• **Task directions**: Below is a block of records; please copy all of them exactly.

• **Stored data**:
<<<<

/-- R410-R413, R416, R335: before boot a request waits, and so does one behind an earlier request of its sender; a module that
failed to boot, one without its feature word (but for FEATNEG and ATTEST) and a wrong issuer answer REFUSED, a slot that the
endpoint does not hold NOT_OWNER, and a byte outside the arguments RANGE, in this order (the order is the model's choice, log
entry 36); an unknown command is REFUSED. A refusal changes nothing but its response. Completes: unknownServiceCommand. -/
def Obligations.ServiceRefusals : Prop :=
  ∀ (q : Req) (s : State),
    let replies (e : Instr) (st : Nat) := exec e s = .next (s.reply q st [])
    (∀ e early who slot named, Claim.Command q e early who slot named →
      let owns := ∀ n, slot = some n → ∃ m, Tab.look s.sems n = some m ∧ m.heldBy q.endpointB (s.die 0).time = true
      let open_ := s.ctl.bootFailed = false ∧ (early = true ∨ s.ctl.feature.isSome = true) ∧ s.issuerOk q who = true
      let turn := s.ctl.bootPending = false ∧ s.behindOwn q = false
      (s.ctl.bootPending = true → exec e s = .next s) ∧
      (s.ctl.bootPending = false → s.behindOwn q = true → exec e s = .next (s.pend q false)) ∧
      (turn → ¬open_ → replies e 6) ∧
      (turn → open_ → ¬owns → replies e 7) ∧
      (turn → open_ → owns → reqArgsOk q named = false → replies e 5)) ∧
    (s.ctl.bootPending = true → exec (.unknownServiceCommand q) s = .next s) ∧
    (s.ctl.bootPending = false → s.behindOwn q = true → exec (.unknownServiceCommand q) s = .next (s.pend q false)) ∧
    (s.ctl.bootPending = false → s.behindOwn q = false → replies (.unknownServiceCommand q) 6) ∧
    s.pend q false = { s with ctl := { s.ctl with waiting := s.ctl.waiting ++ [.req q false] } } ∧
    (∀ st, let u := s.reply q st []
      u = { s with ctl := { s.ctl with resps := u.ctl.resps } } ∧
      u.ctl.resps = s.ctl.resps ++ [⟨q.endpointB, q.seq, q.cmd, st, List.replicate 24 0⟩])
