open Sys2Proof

>>>>

• **Task result**:
/-- R410-R413, R416, R335: before boot a request waits, and so does one behind an earlier request of its sender; a module that
failed to boot, one without its feature word (but for FEATNEG and ATTEST) and a wrong issuer answer REFUSED, a slot that the
endpoint does not hold NOT_OWNER, and a byte outside the arguments RANGE, in this order (the order is the model's choice, log
entry 36); an unknown command is REFUSED. A refusal changes nothing but its response. Completes: unknownServiceCommand. -/
def Obligations.ServiceRefusals : Prop :=
  ∀ (q : Req) (s : State),
    let replies (e : Instr) (st : Nat) := exec e s = .next (s.reply q st [])
    (∀ e early who slot named, Claim.Command q e early who slot named →
      let owns := ∀ n, slot = some n → ∃ m, Tab.look s.sems n = some m ∧ m.heldBy q.endpointB (s.die 0).time = true
      let open_ := s.ctl.bootFailed = false ∧ (early = true ∨ s.ctl.feature.isSome = true) ∧ s.issuerOk q who = true
      let turn := s.ctl.bootPending = false ∧ s.behindOwn q = false
      (s.ctl.bootPending = true → exec e s = .next s) ∧
      (s.ctl.bootPending = false → s.behindOwn q = true → exec e s = .next (s.pend q false)) ∧
      (turn → ¬open_ → replies e 6) ∧
      (turn → open_ → ¬owns → replies e 7) ∧
      (turn → open_ → owns → reqArgsOk q named = false → replies e 5)) ∧
    (s.ctl.bootPending = true → exec (.unknownServiceCommand q) s = .next s) ∧
    (s.ctl.bootPending = false → s.behindOwn q = true → exec (.unknownServiceCommand q) s = .next (s.pend q false)) ∧
    (s.ctl.bootPending = false → s.behindOwn q = false → replies (.unknownServiceCommand q) 6) ∧
    s.pend q false = { s with ctl := { s.ctl with waiting := s.ctl.waiting ++ [.req q false] } } ∧
    (∀ st, let u := s.reply q st []
      u = { s with ctl := { s.ctl with resps := u.ctl.resps } } ∧
      u.ctl.resps = s.ctl.resps ++ [⟨q.endpointB, q.seq, q.cmd, st, List.replicate 24 0⟩])
open Sys2Proof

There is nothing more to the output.